PROBLEM REQUIREMENTS:
For the listing below, report all lines that hold the word "ExtUse".

RECORDS PROVIDED:
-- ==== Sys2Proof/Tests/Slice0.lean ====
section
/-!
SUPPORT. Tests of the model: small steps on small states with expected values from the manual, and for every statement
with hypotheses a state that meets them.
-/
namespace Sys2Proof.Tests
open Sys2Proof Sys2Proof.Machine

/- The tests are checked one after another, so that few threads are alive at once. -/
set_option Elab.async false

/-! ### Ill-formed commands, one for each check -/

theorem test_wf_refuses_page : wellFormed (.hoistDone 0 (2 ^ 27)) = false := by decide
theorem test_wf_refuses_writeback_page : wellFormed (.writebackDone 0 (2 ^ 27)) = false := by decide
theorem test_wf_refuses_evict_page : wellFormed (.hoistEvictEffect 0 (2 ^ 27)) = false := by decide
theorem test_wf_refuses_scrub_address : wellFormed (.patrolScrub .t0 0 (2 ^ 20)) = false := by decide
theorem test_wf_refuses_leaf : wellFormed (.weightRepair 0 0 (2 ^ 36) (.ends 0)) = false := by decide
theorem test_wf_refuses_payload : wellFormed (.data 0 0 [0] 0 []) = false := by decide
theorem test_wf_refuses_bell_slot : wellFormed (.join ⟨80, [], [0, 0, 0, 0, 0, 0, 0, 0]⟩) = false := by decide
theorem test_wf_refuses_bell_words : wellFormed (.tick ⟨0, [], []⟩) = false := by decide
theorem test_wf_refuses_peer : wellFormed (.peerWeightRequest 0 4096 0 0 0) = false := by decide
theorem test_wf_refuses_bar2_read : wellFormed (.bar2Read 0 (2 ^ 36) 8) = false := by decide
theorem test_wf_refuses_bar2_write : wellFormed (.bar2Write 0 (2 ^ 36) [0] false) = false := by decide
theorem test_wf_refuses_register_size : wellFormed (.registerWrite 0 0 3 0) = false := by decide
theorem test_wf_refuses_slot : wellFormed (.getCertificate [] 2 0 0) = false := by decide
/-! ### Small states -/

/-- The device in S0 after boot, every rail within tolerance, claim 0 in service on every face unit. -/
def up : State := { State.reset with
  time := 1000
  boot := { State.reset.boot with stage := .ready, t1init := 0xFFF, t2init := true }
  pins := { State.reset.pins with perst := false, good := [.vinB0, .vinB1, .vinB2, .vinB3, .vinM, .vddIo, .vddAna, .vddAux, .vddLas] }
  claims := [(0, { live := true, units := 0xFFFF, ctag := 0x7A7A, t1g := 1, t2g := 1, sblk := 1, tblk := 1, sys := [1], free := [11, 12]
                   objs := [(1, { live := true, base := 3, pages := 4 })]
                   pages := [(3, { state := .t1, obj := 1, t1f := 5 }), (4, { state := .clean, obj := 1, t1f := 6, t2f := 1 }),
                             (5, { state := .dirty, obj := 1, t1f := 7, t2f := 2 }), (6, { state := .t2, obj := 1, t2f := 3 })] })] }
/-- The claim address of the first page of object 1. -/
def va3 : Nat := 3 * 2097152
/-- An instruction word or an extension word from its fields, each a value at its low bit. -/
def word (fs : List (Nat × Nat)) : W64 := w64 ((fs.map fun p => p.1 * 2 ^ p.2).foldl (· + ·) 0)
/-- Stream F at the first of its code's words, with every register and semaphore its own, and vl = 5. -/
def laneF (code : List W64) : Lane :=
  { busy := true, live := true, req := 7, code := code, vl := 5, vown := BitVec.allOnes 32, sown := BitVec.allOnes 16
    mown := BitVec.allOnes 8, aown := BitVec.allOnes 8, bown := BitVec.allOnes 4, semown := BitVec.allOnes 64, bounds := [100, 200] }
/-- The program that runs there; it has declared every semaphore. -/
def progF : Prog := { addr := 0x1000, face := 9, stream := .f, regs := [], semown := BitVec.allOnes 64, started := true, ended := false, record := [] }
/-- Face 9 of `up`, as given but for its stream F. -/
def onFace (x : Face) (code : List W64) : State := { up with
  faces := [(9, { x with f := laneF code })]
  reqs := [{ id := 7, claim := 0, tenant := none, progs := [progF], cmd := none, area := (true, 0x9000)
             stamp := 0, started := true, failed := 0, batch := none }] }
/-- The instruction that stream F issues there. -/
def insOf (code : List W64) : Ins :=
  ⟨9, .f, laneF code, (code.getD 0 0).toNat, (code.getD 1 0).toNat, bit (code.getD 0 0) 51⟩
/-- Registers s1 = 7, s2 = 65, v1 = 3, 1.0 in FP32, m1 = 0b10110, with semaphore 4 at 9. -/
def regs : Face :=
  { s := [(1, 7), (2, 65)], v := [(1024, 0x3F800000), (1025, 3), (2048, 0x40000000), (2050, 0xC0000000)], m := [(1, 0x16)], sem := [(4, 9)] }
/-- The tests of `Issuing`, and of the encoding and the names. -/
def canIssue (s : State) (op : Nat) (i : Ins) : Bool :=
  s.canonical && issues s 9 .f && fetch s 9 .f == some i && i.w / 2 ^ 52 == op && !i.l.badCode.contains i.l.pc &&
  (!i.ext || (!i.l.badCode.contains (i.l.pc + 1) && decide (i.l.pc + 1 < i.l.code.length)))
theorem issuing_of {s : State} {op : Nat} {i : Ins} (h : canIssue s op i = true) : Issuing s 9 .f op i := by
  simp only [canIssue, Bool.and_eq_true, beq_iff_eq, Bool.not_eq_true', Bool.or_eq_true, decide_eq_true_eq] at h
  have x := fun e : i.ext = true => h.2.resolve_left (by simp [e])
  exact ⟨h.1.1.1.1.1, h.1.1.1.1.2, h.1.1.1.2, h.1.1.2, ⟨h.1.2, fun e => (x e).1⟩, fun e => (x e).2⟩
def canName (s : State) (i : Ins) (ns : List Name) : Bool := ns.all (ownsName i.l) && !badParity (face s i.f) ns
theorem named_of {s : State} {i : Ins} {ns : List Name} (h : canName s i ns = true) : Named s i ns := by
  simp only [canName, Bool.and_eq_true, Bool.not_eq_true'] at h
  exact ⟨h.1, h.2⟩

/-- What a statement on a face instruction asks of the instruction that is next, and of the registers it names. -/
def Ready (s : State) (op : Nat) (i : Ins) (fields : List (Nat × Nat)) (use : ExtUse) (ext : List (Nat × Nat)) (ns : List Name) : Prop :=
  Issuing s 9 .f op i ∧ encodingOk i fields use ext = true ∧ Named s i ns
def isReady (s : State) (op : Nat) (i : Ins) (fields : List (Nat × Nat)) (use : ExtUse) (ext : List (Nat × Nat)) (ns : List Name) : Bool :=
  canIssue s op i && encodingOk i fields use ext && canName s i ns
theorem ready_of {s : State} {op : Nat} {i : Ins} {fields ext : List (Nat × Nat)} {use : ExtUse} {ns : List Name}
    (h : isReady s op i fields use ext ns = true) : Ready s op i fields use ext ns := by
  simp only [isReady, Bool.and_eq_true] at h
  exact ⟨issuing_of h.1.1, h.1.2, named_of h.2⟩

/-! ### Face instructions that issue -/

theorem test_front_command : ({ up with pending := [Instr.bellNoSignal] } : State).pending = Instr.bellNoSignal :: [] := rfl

ANSWER AREA:
def Ready (s : State) (op : Nat) (i : Ins) (fields : List (Nat × Nat)) (use : ExtUse) (ext : List (Nat × Nat)) (ns : List Name) : Prop :=
def isReady (s : State) (op : Nat) (i : Ins) (fields : List (Nat × Nat)) (use : ExtUse) (ext : List (Nat × Nat)) (ns : List Name) : Bool :=
theorem ready_of {s : State} {op : Nat} {i : Ins} {fields ext : List (Nat × Nat)} {use : ExtUse} {ns : List Name}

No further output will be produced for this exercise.